Together they produce a sound that guest vocalist Tony Fernandez called “a freight train at your back.”
Jordan’s goal is to perform music beyond jazz standards; he’s started assembling arrangements of pop tunes in the hopes of expanding his audience. “I’m trying to make it a more refreshing sound. We’re going to play some of the old tunes but we’re trying to get away from that and do more progressive type music. We’re going to take arrangements of singers like Bruno Mars and Jason Derulo and make those into a big-band style of music. Let’s face it: Most of the music you hear at parties and weddings is electronic music. I think we have a really good opportunity to introduce more people to the sound of a big band, with all that power.”
Next Thursday’s show celebrates a century of Fitzgerald’s influence – the jazz singer was born in April 1917. Jordan, who hopes to take the show to other cities in Florida says vocalist Alexa, who is 29, sings with a voice “almost identical to Ella’s,” says Jordan. “She scats just like her too.”

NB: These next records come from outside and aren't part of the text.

-- ==== Sys2Proof/Laws/PerInstr.lean ====
section
/-! SUPPORT. Statements made of every instruction as syntax, one lemma for each constructor. -/

namespace Sys2Proof.Laws.EncodeBound

/-- An instruction's word has 32 bits (R291); an event has no word. -/
def Statement (i : Instr) : Prop := ∀ w, encodeNat i = some w → w < 2 ^ 32

theorem addReg : ∀ d0 : BitVec 5, ∀ a0 : BitVec 5, ∀ b0 : BitVec 5, Statement (.addReg d0 a0 b0) := by
  intro d0 a0 b0 w hw
  have hw : some (rowAddReg.pack [d0.toNat, a0.toNat, b0.toNat]) = some w := hw
  cases hw
  have := d0.isLt
  have := a0.isLt
  have := b0.isLt
  show 0x02000000 + (d0.toNat * 2 ^ 20 + (a0.toNat * 2 ^ 15 + (b0.toNat * 2 ^ 10 + 0))) < 2 ^ 32
  omega

theorem addImm : ∀ d0 : BitVec 5, ∀ a0 : BitVec 5, ∀ i0 : BitVec 15, Statement (.addImm d0 a0 i0) := by
  intro d0 a0 i0 w hw
  have hw : some (rowAddImm.pack [d0.toNat, a0.toNat, i0.toNat]) = some w := hw
  cases hw
  have := d0.isLt
  have := a0.isLt
  have := i0.isLt
  show 0x04000000 + (d0.toNat * 2 ^ 20 + (a0.toNat * 2 ^ 15 + (i0.toNat * 2 ^ 0 + 0))) < 2 ^ 32
  omega

theorem andReg : ∀ d0 : BitVec 5, ∀ a0 : BitVec 5, ∀ b0 : BitVec 5, Statement (.andReg d0 a0 b0) := by
  intro d0 a0 b0 w hw
  have hw : some (rowAndReg.pack [d0.toNat, a0.toNat, b0.toNat]) = some w := hw
  cases hw
  have := d0.isLt
  have := a0.isLt
  have := b0.isLt
  show 0x02000060 + (d0.toNat * 2 ^ 20 + (a0.toNat * 2 ^ 15 + (b0.toNat * 2 ^ 10 + 0))) < 2 ^ 32
  omega

theorem andImm : ∀ d0 : BitVec 5, ∀ a0 : BitVec 5, ∀ i0 : BitVec 15, Statement (.andImm d0 a0 i0) := by
  intro d0 a0 i0 w hw
  have hw : some (rowAndImm.pack [d0.toNat, a0.toNat, i0.toNat]) = some w := hw
  cases hw
  have := d0.isLt
  have := a0.isLt
  have := i0.isLt
  show 0x06000000 + (d0.toNat * 2 ^ 20 + (a0.toNat * 2 ^ 15 + (i0.toNat * 2 ^ 0 + 0))) < 2 ^ 32
  omega

theorem orReg : ∀ d0 : BitVec 5, ∀ a0 : BitVec 5, ∀ b0 : BitVec 5, Statement (.orReg d0 a0 b0) := by
  intro d0 a0 b0 w hw
  have hw : some (rowOrReg.pack [d0.toNat, a0.toNat, b0.toNat]) = some w := hw
  cases hw
  have := d0.isLt
  have := a0.isLt
  have := b0.isLt
  show 0x02000070 + (d0.toNat * 2 ^ 20 + (a0.toNat * 2 ^ 15 + (b0.toNat * 2 ^ 10 + 0))) < 2 ^ 32
  omega

theorem orImm : ∀ d0 : BitVec 5, ∀ a0 : BitVec 5, ∀ i0 : BitVec 15, Statement (.orImm d0 a0 i0) := by
  intro d0 a0 i0 w hw
  have hw : some (rowOrImm.pack [d0.toNat, a0.toNat, i0.toNat]) = some w := hw
  cases hw
  have := d0.isLt
  have := a0.isLt
  have := i0.isLt
  show 0x08000000 + (d0.toNat * 2 ^ 20 + (a0.toNat * 2 ^ 15 + (i0.toNat * 2 ^ 0 + 0))) < 2 ^ 32
  omega

theorem xorReg : ∀ d0 : BitVec 5, ∀ a0 : BitVec 5, ∀ b0 : BitVec 5, Statement (.xorReg d0 a0 b0) := by
  intro d0 a0 b0 w hw
  have hw : some (rowXorReg.pack [d0.toNat, a0.toNat, b0.toNat]) = some w := hw
  cases hw
  have := d0.isLt
  have := a0.isLt
  have := b0.isLt
  show 0x02000080 + (d0.toNat * 2 ^ 20 + (a0.toNat * 2 ^ 15 + (b0.toNat * 2 ^ 10 + 0))) < 2 ^ 32
  omega

theorem xorImm : ∀ d0 : BitVec 5, ∀ a0 : BitVec 5, ∀ i0 : BitVec 15, Statement (.xorImm d0 a0 i0) := by
  intro d0 a0 i0 w hw
  have hw : some (rowXorImm.pack [d0.toNat, a0.toNat, i0.toNat]) = some w := hw
  cases hw
  have := d0.isLt
  have := a0.isLt
  have := i0.isLt
  show 0x0A000000 + (d0.toNat * 2 ^ 20 + (a0.toNat * 2 ^ 15 + (i0.toNat * 2 ^ 0 + 0))) < 2 ^ 32
  omega

theorem sub : ∀ d0 : BitVec 5, ∀ a0 : BitVec 5, ∀ b0 : BitVec 5, Statement (.sub d0 a0 b0) := by
  intro d0 a0 b0 w hw
  have hw : some (rowSub.pack [d0.toNat, a0.toNat, b0.toNat]) = some w := hw
  cases hw
  have := d0.isLt
  have := a0.isLt
  have := b0.isLt
  show 0x02000010 + (d0.toNat * 2 ^ 20 + (a0.toNat * 2 ^ 15 + (b0.toNat * 2 ^ 10 + 0))) < 2 ^ 32
  omega

theorem mul : ∀ d0 : BitVec 5, ∀ a0 : BitVec 5, ∀ b0 : BitVec 5, Statement (.mul d0 a0 b0) := by
  intro d0 a0 b0 w hw
  have hw : some (rowMul.pack [d0.toNat, a0.toNat, b0.toNat]) = some w := hw
  cases hw
  have := d0.isLt
  have := a0.isLt
  have := b0.isLt
  show 0x02000020 + (d0.toNat * 2 ^ 20 + (a0.toNat * 2 ^ 15 + (b0.toNat * 2 ^ 10 + 0))) < 2 ^ 32
  omega
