/-- The causes of launches that had failed before stand: launch n had not. -/
theorem Fell.keepCauses {n : Nat} {l : Launch} {b t : State} (h : Fell n l t)
    (hb : ∀ k ∈ b.mill.launches, k.num = n → k.failed = none) : Fell n l (keepCauses b t) := by
  refine List.foldlRecOn _ _ h fun u hu k hk => ?_
  split
  · rename_i hf
    refine hu.mapLaunch (fun hn => ?_) fun _ => rfl
    rw [hb k hk hn] at hf
    cases hf
  · exact hu

/-- A failed launch does not stall. -/
theorem Fell.checkStalls {n : Nat} {l : Launch} {t : State} (h : Fell n l t) : Fell n l (checkStalls t) := by
  refine List.foldlRecOn _ _ h fun u hu k hk => ?_
  split
  · rename_i hlive
    refine hu.mapLaunch (fun hn => ?_) fun _ => by split <;> rfl
    have hf := h.failed k hk hn
    cases hk : k.failed with
    | none => rw [hk] at hf; cases hf
    | some c => simp [Launch.live, hk] at hlive
  · exact hu

/-- A launch that fails and that no launch of its number had failed before, nor runs again. -/
theorem fell_failInCycle {s : State} {l : Launch} {d : Nat} (hl : s.launch l.num = some l)
    (h : ∀ k ∈ s.mill.launches, k.num = l.num → k.failed = none ∧ k.tearing = false) :
    Fell l.num { l with failed := some d } (s.failInCycle l.num d) := by
  obtain ⟨hf, ht⟩ := h l (List.mem_of_find?_eq_some hl) rfl
  refine ⟨?_, fun k hk hn => ?_⟩
  · unfold State.failInCycle
    rw [State.launch_mapLaunch _ _ (fun _ => by split <;> rfl), hl, Option.map_some, if_neg (by rw [ht]; simp), hf]
    rfl
  · obtain ⟨j, hj, rfl⟩ := List.mem_map.1 hk
    by_cases hjn : (j.num == l.num) = true
    · rw [if_pos hjn]
      dsimp only
      rw [if_neg (by rw [(h j hj (beq_iff_eq.1 hjn)).2]; simp)]
      rfl
    · rw [if_neg hjn] at hn
      exact absurd (beq_iff_eq.2 hn) hjn

/-- An event that does nothing but fail a launch leaves it failed with that cause. -/
theorem millEvent_fails {a : MillAct} {s t : State} {l : Launch} {d : Nat} (hact : millAct a s = ([], t.failInCycle l.num d))
    (ht : t.mill = s.mill) (hl : s.launch l.num = some l)
    (h : ∀ k ∈ s.mill.launches, k.num = l.num → k.failed = none ∧ k.tearing = false) :
    (millEvent [a] s).launch l.num = some { l with failed := some d } := by
  have hlt : t.launch l.num = some l := by unfold State.launch; rw [ht]; exact hl
  have hfell : Fell l.num { l with failed := some d } (t.failInCycle l.num d) := fell_failInCycle hlt (by rw [ht]; exact h)
  have hend := (hfell.keepCauses (b := s) fun k hk hn => (h k hk hn).1).checkStalls.launch
  rw [← runActs_of_act hact] at hend
  exact hend

end Sys2Proof.Machine
end

section
/-! PROOF. What a GSIG that the mill takes does (R38, R40). -/

namespace Sys2Proof.Machine

open Sys2Proof.Spec

/-- A count that is 0 already fails the launch. -/
theorem signal_fails {s : State} {c : Nat} {va : Word} {l : Launch} {loc : Nat} {p : Place}
    (hl : (s.released c).launch (s.ctxAt c).launchNo = some l) (ha : va.toNat % 128 = 0)
    (hr : recPlace (s.released c) l va = some loc)
    (hp : resolve (s.released c) l.acc .atomic (va.toNat + 0x30) = .ok p)
    (h0 : bytesVal (fetchBytes (s.released c).keys (s.released c).mem p.loc p.key p.enc 4) = 0) :
    let t := acceptRequest c .signal va s
    t.mem = (touch (s.released c) l.acc .atomic p).mem ∧ t.mill.recs = s.mill.recs ∧
      ((∀ k ∈ s.mill.launches, k.num = l.num → k.failed = none ∧ k.tearing = false) →
        t.launch l.num = some { l with failed := some 0x0C }) := by
  have hn := State.launch_num hl
  have he : acceptRequest c .signal va s = millEvent [.signal (s.ctxAt c).launchNo va] (s.released c) := rfl
  have hact := (millAct_signal (va := va) hl).trans (actSignal_zero ha hr (decrement_zero hp h0))
  have hmill := (touch_memoryOnly (s.released c) l.acc .atomic p).mill
  dsimp only
  rw [he]
  refine ⟨?_, ?_, fun h => millEvent_fails hact hmill (by rw [hn]; exact hl) h⟩
  · rw [millEvent_mem, runActs_of_act hact]
    rfl
  · rw [millEvent_recs, runActs_of_act hact]
    show (touch (s.released c) l.acc .atomic p).mill.recs = _
    rw [hmill]
    rfl
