-- ==== Sys2Proof/Safety.lean ====
section
/-! DEFINITION. What a claim may call a good state: the invariant every step keeps, the spec's own
predicate `WF` (10_state R31), and the words the statements use. -/

namespace Sys2Proof.Machine

/-- The codes `ERR` can hold: those of 60_exceptions R260 without `0x06`, which the block never raises
(R266), and `0x00`. -/
def errCodes : List (BitVec 8) :=
  [0x00, 0x01, 0x02, 0x03, 0x04, 0x05, 0x80, 0x81, 0x82, 0x83]

/-- The value `SEQ` has with a given command in flight (10_state R33). -/
def Flight.seq : Flight → BitVec 8
  | .idle => 0x00
  | .latched v => if v = 0x52 then 0x01 else 0x10
  | .emit st _ => st.seq

/-- What holds of the command in flight: a code taken is one of the sixteen (30_encoding R93), and the
text that step 7 commits has 32 characters (43_block_codec R174). -/
def Flight.sound : Flight → Prop
  | .idle => True
  | .latched v => v ∈ Instr.all.map Instr.code
  | .emit .finish l => l.text.length = 32
  | .emit _ _ => True

/-- Is an `EMIT_OTP` in flight past its token check? -/
def Flight.emitting : Flight → Bool
  | .emit _ _ => true
  | _ => false

/-- Is an `EMIT_OTP` held in its wait? -/
def Flight.held : Flight → Bool
  | .emit .hold _ => true
  | _ => false

/-- The Counter and Session of the next emission (44_state_machine R201). -/
def Token.nextPair (t : Token) (c : BitVec 16) (ses : BitVec 8) : Prop :=
  (t.session ≠ 0xFF ∧ c = t.counter ∧ ses = t.session + 1) ∨
  (t.session = 0xFF ∧ t.counter < 0x7FFF ∧ c = t.counter + 1 ∧ ses = 1)

/-- The PonRand a successful emission leaves, from the one after step 1: step 3 cases A and B
(44_state_machine R206). -/
def Token.nextRand (t : Token) (pr : BitVec 32) : Prop :=
  ∃ pr₁, (t.session ≠ 0xFF → pr₁ = t.ponRand) ∧
    (pr = clearNibble pr₁ ∨ lowNibble pr₁ ≤ 6 ∧ pr = pr₁ + 1)

/-- How the local values of an `EMIT_OTP` in flight follow from the token registers, stage by stage: the
copies of the start, Counter and Session after step 1, `LASTUSE` untouched up to the three cases of
step 3 and through the wait (44_state_machine R200, R201, R206, R209). -/
def EmitLocals.follows (t : Token) (l : EmitLocals) : EmitStage → Prop
  | .advance => l.ctr = t.counter ∧ l.sess = t.session ∧ l.lastUse = t.lastUse ∧ l.ponRand = t.ponRand
  | .clock | .collide | .collideEnd =>
    t.nextPair l.ctr l.sess ∧ l.lastUse = t.lastUse ∧ (t.session ≠ 0xFF → l.ponRand = t.ponRand)
  | .hold =>
    t.nextPair l.ctr l.sess ∧ l.lastUse = t.lastUse ∧ (t.session ≠ 0xFF → l.ponRand = t.ponRand) ∧
      l.now = t.lastUse ∧ 6 < lowNibble l.ponRand
  | .stamp | .random | .build | .finish =>
    t.nextPair l.ctr l.sess ∧ (l.lastUse = t.lastUse ∨ l.lastUse = l.now) ∧ t.nextRand l.ponRand

/-- What is in flight follows from the token registers. -/
def Flight.follows (t : Token) : Flight → Prop
  | .emit st l => l.follows t st
  | .idle | .latched _ => True

/-- The invariant of the machine. -/
structure State.Inv (s : State) : Prop where
  /-- the three buffers are in canonical form -/
  dinWf : s.din.wf
  kinWf : s.kin.wf
  doutWf : s.dout.wf
  /-- no buffer holds a byte at or above its capacity (10_state R27) -/
  dinWithin : s.din.within Config.bufCap
  kinWithin : s.kin.within 32
  doutWithin : s.dout.within (2 * Config.bufCap)
  /-- the result lies in the buffer (10_state R27) -/
  doutLen : s.doutLen.toNat ≤ 2 * Config.bufCap
  /-- `BUSY` is 1 exactly while a command is in flight (10_state R30) -/
  busy : s.status.busy = true ↔ s.flight ≠ .idle
  /-- `WAIT` is 1 exactly while `EMIT_OTP` is held in its wait (10_state R30) -/
  wait : s.status.wait = s.flight.held
  /-- `SEQ` tells the command in flight (10_state R33) -/
  seq : s.seq = s.flight.seq
  /-- while a command is in flight no completion is indicated (10_state R30, R32) -/
  notDone : s.status.busy = true → s.status.done = false ∧ s.status.errf = false ∧ s.err = 0
  /-- `ERRF` says that `ERR` holds an error (10_state R30, R32) -/
  errf : s.status.errf = true ↔ s.err ≠ 0
  /-- no other code is ever produced (60_exceptions R260, R266) -/
  errCode : s.err ∈ errCodes
  /-- `MUSTP` needs a token (10_state R30) -/
  mustp : s.status.mustp = true → s.status.token = true
  /-- an emission in flight has a token (60_exceptions R269) -/
  emitting : s.flight.emitting = true → s.status.token = true
  /-- the command in flight is sound -/
  sound : s.flight.sound
  /-- its local values follow from the token registers (10_state R34) -/
  follows : s.flight.follows s.token

/-- `WF`, the document's invariants of the token state (10_state R31). -/
structure State.WF (s : State) : Prop where
  counter : s.token.counter ≤ 0x7FFF
  session : s.token.session ≠ 0
  created : s.token.created ≤ s.token.lastUse
  token : s.status.token = true

/-! ## Duties of the time source (60_exceptions R286), premises of claims and checked by nothing -/

/-- Duty 1, *Advancing*, the fairness assumption on the time agent: for every `t` a reading above `t`
eventually comes, so that `WaitNextSecond(t)` answers. No 64-bit reading is above the greatest one, so
the duty speaks of every other `t` (log 14). -/
def Agents.advancing (a : Agents) : Prop :=
  ∀ t : Time, t ≠ BitVec.allOnes 64 → ∃ k, t < a.reading k

/-- Duty 2, *Not running backwards*, over the next `n` readings: a later one is never less than an
earlier one. -/
def Agents.inOrder (a : Agents) (n : Nat) : Prop :=
  ∀ j k, j ≤ k → k < n → a.reading j ≤ a.reading k

/-- The next `n` readings are in order and none is before `LASTUSE`: the premise of "LastUse only moves
forward" (44_state_machine R215). -/
def State.clockInOrder (s : State) (n : Nat) : Prop :=
  s.agents.inOrder n ∧ ∀ k < n, s.token.lastUse ≤ s.agents.reading k

/-- The errors a command can end with (60_exceptions R272). -/
def errorsOf : Instr → List CmdError
  | .mhxEnc => [.badOperand]
  | .mhxDec => [.badOperand, .invalidEncoding]
  | .hexEnc => [.badOperand]
  | .hexDec => [.badOperand, .invalidEncoding]
  | .crc16 => [.badOperand]
  | .aesEnc => [.badOperand, .invalidLength]
  | .aesDec => [.badOperand, .invalidLength]
  | .blkStamp => []
  | .blkSer => []
  | .blkEmit => [.badOperand, .invalidLength]
  | .create => [.randomSourceFailure]
  | .createOvr => [.badOperand, .randomSourceFailure]
  | .emitOtp => [.noToken, .counterExhausted, .randomSourceFailure, .clockRollback]
  | .regExport => [.noToken]
  | .recLoad => [.badOperand, .invalidEncoding, .invalidLength, .badRecord, .clockRollback]
  | .recSave => [.noToken]

/-- The control registers of a command that succeeded: `BUSY` 0, `DONE` 1, `ERRF` 0, the flags else as
`f` says, `ERR` and `SEQ` 0, nothing in flight (10_state R30, R32, R33). -/
def State.endedOk (s : State) (f : Status → Status) : State :=
  { s with
    status := f { s.status with busy := false, done := true, errf := false }
    err := 0, seq := 0, flight := .idle }

/-- The state after a command that ended with error `e`: every register and buffer as before, `STATUS`,
`ERR` and `SEQ` by 60_exceptions R270, the external agents' next answers as `a` says. -/
def State.endedErr (s : State) (e : CmdError) (a : Agents) : State :=
  { s with
    status := { s.status with busy := false, done := true, errf := true, wait := false }
    err := e.code, seq := 0, flight := .idle, agents := a }

end Sys2Proof.Machine
end

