/-- `AES_DEC` (42_cipher_adapter R159), with the inverse function of the pair (log 2). -/
def Obligations.AesDecResult : Prop :=
  decode [0x31] = .ok (.aesDec, []) ∧ ∀ s : State, s.dout.wf →
    (∀ k b : Bytes 16, s.kinLen = 16 → s.dinLen = 16 → s.kin.readBytes 16 = k.toList →
      s.din.readBytes 16 = b.toList →
      ∃ t, exec .aesDec s = .next t ∧ answers s t id (Config.Dc k b).toList) ∧
    (s.dinLen.toNat ≤ Config.bufCap → s.kinLen.toNat ≤ 32 → (s.kinLen ≠ 16 ∨ s.dinLen ≠ 16) →
      exec .aesDec s = .next (s.endedErr .invalidLength s.agents)) ∧
    (Config.bufCap < s.dinLen.toNat ∨ 32 < s.kinLen.toNat →
      exec .aesDec s = .next (s.endedErr .badOperand s.agents))

/-! ## Block codec -/

/-- The sixteen offsets of the block (30_encoding R94), as `BLKIMG` shows them. -/
def Obligations.BlockLayout : Prop :=
  ∀ f : Block, (serialize f).toList =
    f.uid.toList ++
    [f.ctr.extractLsb' 0 8, f.ctr.extractLsb' 8 8,
     f.tstp.extractLsb' 0 8, f.tstp.extractLsb' 8 8, f.tstp.extractLsb' 16 8,
     f.sess,
     f.rnd.extractLsb' 0 8, f.rnd.extractLsb' 8 8,
     f.crc.extractLsb' 0 8, f.crc.extractLsb' 8 8]

/-- `Parse` and `Serialize` invert each other (43_block_codec R180, R171). An inference the spec marks as
its own: `Parse(Serialize(f)) = f` and `Serialize(Parse(img)) = img`. -/
def Obligations.SerializeParseInverse : Prop :=
  (∀ f : Block, parseBlock (serialize f) = f) ∧ ∀ img : Bytes 16, serialize (parseBlock img) = img

/-- The stamped-block law (43_block_codec R173). An inference the spec marks as its own: "this is what
makes the whole-block residual check pass downstream". -/
def Obligations.StampedBlockResidual : Prop :=
  ∀ f : Block, crc16 (serialize { f with crc := stamp f }).toList = 0xF0B8

/-- Under one key of 16 bytes, two blocks that differ in any of the five fields given to `Emit` give
different texts of 32 characters (43_block_codec R174, R175). An inference the spec marks as its own:
"different texts under one key" (and log 2). -/
def Obligations.EmitIsInjective : Prop :=
  ∀ (key : Bytes 16) (f g : Block), ∃ k k' t t',
    emitBlock key.toList f = .ok (k, t) ∧ emitBlock key.toList g = .ok (k', t') ∧
    t.length = 32 ∧ (t = t' → f.uid = g.uid ∧ f.ctr = g.ctr ∧ f.tstp = g.tstp ∧ f.sess = g.sess ∧
      f.rnd = g.rnd)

Alexa, a graduate of New School University in jazz, has played the Blue Note among other New York clubs. She was named a 2016 DownBeat Critic’s Poll Rising Star and is expected to draw a sizable crowd to the Vero club. And one audience member will certainly have Jordan’s attention: Alexa’s husband, jazz drummer Antonio Sánchez, who since 2002 has played with the legendary Pat Metheny Group. He also wrote the Grammy-nominated score to the 2014 movie “Birdman.”
“Of course, the show is about Thana Alexa, but we’re hoping Antonio might sit in with us,” says Jordan.
In the meantime, the band’s rehearsals are open to the public and take place in the evening on the first and third Thursdays of each month. They’re held in the newly renovated space the Italian-American club calls the Bella Italia Ballroom. There’s a bar on premises and snacks are available most nights. So far, even the rehearsals are drawing something of a crowd; Jordan can count on at least 40 showing up.
And it doesn’t hurt that when the band rehearses, the Italian American Civic Association’s president, Tony Andola, makes everybody pizza.
“The guys are gaga over his pizza,” says Jordan. “They come to rehearsal, they get to play jazz, they get pizza and a cocktail – they’re thrilled.”